Recorded information: Begin

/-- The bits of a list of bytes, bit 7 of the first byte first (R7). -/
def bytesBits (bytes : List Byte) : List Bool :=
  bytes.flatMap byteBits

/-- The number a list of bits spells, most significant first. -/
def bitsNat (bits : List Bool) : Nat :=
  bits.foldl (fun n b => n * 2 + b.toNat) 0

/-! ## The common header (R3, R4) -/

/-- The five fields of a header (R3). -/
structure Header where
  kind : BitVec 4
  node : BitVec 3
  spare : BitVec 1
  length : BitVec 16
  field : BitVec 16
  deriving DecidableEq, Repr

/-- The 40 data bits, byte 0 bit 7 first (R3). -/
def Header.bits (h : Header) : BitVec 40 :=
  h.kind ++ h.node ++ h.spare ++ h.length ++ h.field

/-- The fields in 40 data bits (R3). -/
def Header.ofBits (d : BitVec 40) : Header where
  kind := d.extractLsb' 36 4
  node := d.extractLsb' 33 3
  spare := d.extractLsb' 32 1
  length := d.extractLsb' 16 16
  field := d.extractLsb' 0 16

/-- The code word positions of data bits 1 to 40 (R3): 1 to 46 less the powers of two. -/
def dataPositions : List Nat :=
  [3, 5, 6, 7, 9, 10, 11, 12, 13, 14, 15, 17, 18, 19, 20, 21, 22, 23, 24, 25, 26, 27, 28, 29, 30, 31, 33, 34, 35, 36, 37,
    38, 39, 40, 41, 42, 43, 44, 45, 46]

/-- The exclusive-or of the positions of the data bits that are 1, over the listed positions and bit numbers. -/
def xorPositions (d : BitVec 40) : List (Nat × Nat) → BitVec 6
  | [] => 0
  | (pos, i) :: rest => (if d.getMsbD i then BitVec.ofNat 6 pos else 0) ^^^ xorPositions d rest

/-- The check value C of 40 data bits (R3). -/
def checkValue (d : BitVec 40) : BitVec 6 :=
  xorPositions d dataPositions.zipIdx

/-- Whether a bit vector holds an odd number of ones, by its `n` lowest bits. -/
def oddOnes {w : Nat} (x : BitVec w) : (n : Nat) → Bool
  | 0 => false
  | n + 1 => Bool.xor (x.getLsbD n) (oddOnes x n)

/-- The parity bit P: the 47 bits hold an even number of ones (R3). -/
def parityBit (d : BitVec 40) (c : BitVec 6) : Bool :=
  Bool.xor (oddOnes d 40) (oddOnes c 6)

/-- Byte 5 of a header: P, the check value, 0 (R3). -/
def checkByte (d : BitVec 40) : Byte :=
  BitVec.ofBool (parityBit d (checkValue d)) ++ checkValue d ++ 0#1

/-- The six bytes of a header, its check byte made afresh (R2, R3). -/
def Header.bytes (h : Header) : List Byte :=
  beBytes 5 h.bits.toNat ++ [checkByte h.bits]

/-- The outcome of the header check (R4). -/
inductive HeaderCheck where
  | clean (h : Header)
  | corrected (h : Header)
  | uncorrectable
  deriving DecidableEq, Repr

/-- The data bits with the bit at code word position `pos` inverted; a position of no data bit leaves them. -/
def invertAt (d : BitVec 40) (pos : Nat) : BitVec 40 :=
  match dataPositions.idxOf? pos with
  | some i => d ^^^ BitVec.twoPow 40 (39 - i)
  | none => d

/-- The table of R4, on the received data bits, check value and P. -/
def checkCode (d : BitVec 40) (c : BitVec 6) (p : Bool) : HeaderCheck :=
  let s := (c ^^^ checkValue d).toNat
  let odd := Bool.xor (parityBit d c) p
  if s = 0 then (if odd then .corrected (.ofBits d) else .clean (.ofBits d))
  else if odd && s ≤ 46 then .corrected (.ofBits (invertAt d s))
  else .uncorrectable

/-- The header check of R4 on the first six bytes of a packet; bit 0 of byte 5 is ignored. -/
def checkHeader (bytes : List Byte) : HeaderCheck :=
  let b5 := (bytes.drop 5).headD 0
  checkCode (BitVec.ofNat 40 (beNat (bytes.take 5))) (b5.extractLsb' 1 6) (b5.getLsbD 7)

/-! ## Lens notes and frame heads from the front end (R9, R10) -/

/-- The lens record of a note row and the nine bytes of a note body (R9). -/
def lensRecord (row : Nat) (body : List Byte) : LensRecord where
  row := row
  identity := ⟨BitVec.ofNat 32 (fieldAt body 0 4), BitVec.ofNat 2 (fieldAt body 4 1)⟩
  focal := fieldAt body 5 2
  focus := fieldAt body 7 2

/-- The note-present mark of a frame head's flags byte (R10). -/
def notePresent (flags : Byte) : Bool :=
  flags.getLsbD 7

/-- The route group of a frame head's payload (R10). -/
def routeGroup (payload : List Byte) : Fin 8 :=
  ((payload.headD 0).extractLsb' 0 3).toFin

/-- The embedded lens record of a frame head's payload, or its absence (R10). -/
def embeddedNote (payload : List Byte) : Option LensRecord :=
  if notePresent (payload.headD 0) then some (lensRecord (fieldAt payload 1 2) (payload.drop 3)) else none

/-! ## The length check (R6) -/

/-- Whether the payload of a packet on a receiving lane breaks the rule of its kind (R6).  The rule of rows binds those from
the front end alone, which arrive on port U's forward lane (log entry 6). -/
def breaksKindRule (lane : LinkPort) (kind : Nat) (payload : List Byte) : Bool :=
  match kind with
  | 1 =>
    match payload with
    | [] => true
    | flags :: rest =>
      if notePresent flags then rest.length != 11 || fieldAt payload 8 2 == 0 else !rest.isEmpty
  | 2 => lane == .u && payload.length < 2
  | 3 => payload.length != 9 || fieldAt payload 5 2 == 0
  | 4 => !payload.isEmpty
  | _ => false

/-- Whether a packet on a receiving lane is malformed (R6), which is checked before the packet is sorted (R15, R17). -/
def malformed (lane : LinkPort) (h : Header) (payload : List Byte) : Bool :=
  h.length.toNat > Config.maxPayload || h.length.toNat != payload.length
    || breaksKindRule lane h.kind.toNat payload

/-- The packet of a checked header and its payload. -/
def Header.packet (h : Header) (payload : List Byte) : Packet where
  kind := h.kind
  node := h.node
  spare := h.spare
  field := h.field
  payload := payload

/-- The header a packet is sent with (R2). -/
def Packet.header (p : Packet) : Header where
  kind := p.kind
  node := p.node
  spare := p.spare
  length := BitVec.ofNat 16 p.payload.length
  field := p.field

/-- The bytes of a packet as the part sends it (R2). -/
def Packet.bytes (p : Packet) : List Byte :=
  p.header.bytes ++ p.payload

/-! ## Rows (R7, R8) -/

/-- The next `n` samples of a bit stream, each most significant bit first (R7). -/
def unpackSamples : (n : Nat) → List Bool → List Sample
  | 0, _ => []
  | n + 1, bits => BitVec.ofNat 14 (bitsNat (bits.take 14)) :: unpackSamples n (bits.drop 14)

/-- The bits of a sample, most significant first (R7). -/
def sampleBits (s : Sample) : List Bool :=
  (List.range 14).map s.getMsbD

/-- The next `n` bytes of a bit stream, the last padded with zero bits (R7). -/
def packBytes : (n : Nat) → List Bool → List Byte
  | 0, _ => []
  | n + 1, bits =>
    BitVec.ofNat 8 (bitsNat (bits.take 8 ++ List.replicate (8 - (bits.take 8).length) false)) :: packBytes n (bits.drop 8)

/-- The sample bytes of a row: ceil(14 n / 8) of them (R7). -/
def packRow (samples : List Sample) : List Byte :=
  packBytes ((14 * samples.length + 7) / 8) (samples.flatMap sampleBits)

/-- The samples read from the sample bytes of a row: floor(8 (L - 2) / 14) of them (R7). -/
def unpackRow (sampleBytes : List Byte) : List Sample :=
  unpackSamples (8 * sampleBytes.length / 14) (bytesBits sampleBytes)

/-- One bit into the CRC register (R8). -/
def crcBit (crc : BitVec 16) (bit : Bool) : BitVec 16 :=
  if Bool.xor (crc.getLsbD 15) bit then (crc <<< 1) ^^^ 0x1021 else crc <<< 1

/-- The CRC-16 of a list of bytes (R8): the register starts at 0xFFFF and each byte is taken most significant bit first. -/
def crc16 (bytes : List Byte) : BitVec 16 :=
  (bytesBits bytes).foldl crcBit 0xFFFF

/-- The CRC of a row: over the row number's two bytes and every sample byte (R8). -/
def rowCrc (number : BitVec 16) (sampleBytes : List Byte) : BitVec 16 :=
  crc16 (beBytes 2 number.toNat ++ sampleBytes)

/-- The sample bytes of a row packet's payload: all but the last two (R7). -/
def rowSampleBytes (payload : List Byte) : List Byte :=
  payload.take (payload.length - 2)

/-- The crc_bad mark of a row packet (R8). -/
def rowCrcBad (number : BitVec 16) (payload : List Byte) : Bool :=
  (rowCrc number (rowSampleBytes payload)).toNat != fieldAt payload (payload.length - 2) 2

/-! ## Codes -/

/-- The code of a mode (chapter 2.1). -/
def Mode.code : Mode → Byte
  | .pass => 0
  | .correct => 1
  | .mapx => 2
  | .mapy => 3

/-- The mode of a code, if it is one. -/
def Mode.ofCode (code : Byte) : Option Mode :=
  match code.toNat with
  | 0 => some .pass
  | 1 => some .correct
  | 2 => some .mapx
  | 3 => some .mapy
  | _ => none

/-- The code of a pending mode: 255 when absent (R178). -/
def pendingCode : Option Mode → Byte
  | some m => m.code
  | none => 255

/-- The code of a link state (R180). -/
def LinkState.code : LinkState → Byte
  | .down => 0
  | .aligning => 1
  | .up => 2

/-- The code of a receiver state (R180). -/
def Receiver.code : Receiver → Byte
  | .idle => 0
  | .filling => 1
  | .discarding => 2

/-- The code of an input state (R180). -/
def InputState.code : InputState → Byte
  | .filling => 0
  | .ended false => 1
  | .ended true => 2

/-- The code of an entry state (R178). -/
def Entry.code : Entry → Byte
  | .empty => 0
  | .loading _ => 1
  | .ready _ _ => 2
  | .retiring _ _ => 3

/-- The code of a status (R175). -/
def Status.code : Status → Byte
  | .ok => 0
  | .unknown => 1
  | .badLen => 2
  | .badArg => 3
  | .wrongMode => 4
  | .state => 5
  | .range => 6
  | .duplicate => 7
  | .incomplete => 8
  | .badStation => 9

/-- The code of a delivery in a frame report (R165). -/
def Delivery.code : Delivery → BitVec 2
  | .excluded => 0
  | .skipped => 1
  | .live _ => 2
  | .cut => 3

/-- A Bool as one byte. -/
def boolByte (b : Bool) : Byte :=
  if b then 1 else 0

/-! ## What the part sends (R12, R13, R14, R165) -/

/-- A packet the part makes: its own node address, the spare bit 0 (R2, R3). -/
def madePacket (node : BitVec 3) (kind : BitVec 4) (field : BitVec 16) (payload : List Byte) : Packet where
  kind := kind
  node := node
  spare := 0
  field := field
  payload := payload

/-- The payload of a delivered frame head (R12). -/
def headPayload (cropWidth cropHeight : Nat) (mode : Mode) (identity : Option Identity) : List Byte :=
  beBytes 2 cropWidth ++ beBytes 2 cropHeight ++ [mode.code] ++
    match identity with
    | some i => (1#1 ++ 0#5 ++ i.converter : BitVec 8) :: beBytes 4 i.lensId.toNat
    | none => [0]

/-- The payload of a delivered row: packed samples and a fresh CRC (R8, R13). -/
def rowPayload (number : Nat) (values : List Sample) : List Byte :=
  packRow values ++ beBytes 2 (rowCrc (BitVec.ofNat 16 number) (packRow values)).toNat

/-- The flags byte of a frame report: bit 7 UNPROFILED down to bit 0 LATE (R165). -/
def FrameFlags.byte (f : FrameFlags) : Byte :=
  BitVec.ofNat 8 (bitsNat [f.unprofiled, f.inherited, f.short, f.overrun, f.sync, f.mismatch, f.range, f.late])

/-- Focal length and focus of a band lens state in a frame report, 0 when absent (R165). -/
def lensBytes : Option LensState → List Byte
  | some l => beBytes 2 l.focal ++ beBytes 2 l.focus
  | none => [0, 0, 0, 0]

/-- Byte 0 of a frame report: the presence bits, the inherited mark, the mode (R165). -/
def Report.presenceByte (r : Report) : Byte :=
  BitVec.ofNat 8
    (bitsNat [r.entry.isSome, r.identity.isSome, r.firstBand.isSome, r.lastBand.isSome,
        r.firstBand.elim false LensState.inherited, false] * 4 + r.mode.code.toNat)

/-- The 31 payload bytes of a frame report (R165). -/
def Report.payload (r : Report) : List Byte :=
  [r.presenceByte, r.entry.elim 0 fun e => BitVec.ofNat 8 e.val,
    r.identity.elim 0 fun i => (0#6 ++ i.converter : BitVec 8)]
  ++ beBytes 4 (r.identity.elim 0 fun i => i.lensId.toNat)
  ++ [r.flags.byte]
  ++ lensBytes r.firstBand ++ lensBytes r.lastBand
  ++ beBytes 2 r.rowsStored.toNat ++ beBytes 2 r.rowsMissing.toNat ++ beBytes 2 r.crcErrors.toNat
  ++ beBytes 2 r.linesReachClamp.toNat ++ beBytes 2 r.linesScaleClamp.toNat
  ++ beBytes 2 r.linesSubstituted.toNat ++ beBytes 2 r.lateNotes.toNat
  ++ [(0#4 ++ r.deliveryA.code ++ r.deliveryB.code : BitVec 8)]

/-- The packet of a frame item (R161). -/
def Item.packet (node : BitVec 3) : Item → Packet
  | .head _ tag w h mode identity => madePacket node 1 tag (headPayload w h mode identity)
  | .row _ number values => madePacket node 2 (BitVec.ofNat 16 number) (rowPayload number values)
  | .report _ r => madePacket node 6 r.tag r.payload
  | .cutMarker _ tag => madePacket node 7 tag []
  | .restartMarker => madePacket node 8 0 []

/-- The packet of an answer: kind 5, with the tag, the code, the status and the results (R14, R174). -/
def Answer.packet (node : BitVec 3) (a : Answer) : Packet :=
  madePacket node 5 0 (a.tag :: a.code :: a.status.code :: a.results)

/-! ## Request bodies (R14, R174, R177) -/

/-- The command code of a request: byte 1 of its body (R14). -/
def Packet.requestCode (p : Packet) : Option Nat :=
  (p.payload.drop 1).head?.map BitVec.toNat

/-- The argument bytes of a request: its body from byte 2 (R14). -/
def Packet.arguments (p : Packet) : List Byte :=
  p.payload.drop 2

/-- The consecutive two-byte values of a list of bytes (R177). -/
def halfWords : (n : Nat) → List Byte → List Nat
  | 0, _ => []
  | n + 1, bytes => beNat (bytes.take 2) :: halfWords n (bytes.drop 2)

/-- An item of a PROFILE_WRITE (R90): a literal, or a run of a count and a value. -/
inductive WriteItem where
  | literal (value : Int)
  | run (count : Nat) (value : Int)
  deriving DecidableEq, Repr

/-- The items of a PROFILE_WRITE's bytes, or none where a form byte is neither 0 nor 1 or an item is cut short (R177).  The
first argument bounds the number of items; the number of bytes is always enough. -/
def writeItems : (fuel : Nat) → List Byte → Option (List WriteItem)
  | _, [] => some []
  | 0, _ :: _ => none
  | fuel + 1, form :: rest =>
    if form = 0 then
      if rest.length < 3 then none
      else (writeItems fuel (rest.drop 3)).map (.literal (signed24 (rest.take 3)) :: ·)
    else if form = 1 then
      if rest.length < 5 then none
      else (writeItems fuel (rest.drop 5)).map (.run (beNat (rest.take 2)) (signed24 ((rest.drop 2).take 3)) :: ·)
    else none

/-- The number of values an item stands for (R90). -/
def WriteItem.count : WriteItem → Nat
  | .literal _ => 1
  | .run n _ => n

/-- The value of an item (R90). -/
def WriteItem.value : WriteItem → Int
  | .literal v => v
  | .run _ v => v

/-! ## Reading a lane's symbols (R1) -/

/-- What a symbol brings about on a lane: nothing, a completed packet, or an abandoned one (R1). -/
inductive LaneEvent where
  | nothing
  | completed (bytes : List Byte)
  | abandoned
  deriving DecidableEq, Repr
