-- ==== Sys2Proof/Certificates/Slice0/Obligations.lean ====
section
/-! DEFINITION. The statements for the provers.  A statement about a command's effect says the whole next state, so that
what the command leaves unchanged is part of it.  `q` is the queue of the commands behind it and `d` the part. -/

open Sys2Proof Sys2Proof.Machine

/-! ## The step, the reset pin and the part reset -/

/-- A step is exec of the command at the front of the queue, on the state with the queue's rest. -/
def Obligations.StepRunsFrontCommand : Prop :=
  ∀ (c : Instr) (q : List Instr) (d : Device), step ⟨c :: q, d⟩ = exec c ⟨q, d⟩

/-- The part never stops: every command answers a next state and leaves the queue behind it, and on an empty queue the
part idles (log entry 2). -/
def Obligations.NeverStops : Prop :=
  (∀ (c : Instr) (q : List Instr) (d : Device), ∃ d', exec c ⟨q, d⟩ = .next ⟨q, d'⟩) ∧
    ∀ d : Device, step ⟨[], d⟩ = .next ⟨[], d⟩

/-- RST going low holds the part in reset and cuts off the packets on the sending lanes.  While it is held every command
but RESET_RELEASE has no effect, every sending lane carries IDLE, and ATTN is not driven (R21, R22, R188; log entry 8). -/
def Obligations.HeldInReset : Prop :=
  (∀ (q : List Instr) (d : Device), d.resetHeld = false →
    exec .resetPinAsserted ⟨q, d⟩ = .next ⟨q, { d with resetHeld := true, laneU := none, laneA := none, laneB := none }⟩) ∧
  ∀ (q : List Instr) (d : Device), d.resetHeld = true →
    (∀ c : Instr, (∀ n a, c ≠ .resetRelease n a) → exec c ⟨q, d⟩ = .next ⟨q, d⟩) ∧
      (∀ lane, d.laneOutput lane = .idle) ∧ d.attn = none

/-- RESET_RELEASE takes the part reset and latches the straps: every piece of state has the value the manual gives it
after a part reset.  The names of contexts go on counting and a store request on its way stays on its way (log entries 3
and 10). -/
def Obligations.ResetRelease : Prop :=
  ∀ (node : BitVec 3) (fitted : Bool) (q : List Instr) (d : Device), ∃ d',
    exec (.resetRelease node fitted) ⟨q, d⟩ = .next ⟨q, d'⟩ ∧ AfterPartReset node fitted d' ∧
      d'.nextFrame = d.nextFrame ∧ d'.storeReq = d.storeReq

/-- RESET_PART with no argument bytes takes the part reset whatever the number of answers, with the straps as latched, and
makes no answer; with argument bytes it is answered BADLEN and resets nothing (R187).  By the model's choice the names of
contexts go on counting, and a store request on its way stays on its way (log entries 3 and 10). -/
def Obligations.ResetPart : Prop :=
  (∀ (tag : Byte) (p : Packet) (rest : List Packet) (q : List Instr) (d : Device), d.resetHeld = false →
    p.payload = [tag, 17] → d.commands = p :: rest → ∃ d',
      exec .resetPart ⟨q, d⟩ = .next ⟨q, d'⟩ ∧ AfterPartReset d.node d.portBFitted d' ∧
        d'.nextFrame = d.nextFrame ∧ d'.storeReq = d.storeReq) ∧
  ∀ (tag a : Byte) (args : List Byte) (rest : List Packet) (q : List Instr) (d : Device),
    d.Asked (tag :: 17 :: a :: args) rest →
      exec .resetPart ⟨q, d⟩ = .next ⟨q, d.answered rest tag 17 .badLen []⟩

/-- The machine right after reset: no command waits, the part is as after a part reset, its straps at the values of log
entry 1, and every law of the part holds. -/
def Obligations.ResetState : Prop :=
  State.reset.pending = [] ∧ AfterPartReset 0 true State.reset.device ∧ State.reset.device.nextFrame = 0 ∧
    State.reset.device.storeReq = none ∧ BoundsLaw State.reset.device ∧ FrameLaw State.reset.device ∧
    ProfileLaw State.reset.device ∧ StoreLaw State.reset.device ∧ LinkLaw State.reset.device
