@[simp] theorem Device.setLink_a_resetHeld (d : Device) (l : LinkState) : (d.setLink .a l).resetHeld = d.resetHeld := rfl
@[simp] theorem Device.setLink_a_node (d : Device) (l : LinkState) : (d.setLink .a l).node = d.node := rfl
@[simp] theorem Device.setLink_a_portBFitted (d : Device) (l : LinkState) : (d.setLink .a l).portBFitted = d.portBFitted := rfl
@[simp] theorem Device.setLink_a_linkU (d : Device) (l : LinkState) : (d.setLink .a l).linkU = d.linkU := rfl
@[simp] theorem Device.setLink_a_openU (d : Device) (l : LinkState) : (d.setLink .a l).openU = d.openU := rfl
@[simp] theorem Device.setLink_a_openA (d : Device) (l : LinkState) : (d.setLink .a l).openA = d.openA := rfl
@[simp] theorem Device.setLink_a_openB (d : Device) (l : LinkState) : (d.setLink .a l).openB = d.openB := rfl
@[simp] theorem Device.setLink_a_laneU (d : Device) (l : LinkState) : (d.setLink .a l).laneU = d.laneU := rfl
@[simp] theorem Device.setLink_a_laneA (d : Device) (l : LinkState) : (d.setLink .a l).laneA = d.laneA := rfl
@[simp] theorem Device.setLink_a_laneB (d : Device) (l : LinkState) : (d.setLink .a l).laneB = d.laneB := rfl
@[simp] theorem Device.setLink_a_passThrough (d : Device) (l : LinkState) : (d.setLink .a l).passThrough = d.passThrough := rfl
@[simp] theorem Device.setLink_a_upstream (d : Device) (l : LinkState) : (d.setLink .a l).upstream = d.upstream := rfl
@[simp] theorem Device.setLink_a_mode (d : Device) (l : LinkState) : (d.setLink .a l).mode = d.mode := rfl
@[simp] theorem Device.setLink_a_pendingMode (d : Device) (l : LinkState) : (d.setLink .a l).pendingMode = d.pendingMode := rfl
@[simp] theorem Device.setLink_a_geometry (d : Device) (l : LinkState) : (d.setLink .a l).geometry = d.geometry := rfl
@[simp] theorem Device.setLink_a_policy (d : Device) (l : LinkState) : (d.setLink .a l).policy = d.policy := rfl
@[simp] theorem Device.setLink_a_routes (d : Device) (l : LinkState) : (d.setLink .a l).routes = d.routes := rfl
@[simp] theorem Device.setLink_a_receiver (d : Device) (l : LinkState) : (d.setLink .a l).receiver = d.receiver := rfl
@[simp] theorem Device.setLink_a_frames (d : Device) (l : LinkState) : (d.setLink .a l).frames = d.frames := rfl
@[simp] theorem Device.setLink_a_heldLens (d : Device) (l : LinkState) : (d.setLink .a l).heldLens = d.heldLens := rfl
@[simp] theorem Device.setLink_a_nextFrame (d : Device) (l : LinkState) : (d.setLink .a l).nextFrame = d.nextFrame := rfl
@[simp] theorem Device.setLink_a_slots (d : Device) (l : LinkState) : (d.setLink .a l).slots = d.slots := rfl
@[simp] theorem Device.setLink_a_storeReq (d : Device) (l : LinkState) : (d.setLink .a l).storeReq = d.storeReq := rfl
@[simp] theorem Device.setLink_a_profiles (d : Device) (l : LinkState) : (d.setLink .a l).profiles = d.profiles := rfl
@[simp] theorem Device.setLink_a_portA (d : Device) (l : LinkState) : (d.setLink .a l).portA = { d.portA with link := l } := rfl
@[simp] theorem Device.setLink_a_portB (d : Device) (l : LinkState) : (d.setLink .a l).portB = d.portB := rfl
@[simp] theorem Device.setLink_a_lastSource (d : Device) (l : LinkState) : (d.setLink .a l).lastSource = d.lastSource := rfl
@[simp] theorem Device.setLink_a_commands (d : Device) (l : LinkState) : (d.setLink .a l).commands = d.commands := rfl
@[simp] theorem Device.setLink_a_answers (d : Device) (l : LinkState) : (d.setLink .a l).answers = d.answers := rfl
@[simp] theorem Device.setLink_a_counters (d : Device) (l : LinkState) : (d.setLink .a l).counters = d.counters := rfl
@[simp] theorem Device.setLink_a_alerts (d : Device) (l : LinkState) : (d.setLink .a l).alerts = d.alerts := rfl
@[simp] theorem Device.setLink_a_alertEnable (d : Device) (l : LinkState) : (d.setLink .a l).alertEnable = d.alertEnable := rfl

Recorded information: End

▸ Task details:
From the records above, repeat exactly the lines from the one with "inductive LaneEvent where" through the one with "manual gives it", both included.

▸ Answer space:
inductive LaneEvent where
  | nothing
  | completed (bytes : List Byte)
  | abandoned
  deriving DecidableEq, Repr
-- ==== Sys2Proof/Certificates/Slice0/Obligations.lean ====
section
/-! DEFINITION. The statements for the provers.  A statement about a command's effect says the whole next state, so that
what the command leaves unchanged is part of it.  `q` is the queue of the commands behind it and `d` the part. -/

open Sys2Proof Sys2Proof.Machine

/-! ## The step, the reset pin and the part reset -/

/-- A step is exec of the command at the front of the queue, on the state with the queue's rest. -/
def Obligations.StepRunsFrontCommand : Prop :=
  ∀ (c : Instr) (q : List Instr) (d : Device), step ⟨c :: q, d⟩ = exec c ⟨q, d⟩

/-- The part never stops: every command answers a next state and leaves the queue behind it, and on an empty queue the
part idles (log entry 2). -/
def Obligations.NeverStops : Prop :=
  (∀ (c : Instr) (q : List Instr) (d : Device), ∃ d', exec c ⟨q, d⟩ = .next ⟨q, d'⟩) ∧
    ∀ d : Device, step ⟨[], d⟩ = .next ⟨[], d⟩

/-- RST going low holds the part in reset and cuts off the packets on the sending lanes.  While it is held every command
but RESET_RELEASE has no effect, every sending lane carries IDLE, and ATTN is not driven (R21, R22, R188; log entry 8). -/
def Obligations.HeldInReset : Prop :=
  (∀ (q : List Instr) (d : Device), d.resetHeld = false →
    exec .resetPinAsserted ⟨q, d⟩ = .next ⟨q, { d with resetHeld := true, laneU := none, laneA := none, laneB := none }⟩) ∧
  ∀ (q : List Instr) (d : Device), d.resetHeld = true →
    (∀ c : Instr, (∀ n a, c ≠ .resetRelease n a) → exec c ⟨q, d⟩ = .next ⟨q, d⟩) ∧
      (∀ lane, d.laneOutput lane = .idle) ∧ d.attn = none

/-- RESET_RELEASE takes the part reset and latches the straps: every piece of state has the value the manual gives it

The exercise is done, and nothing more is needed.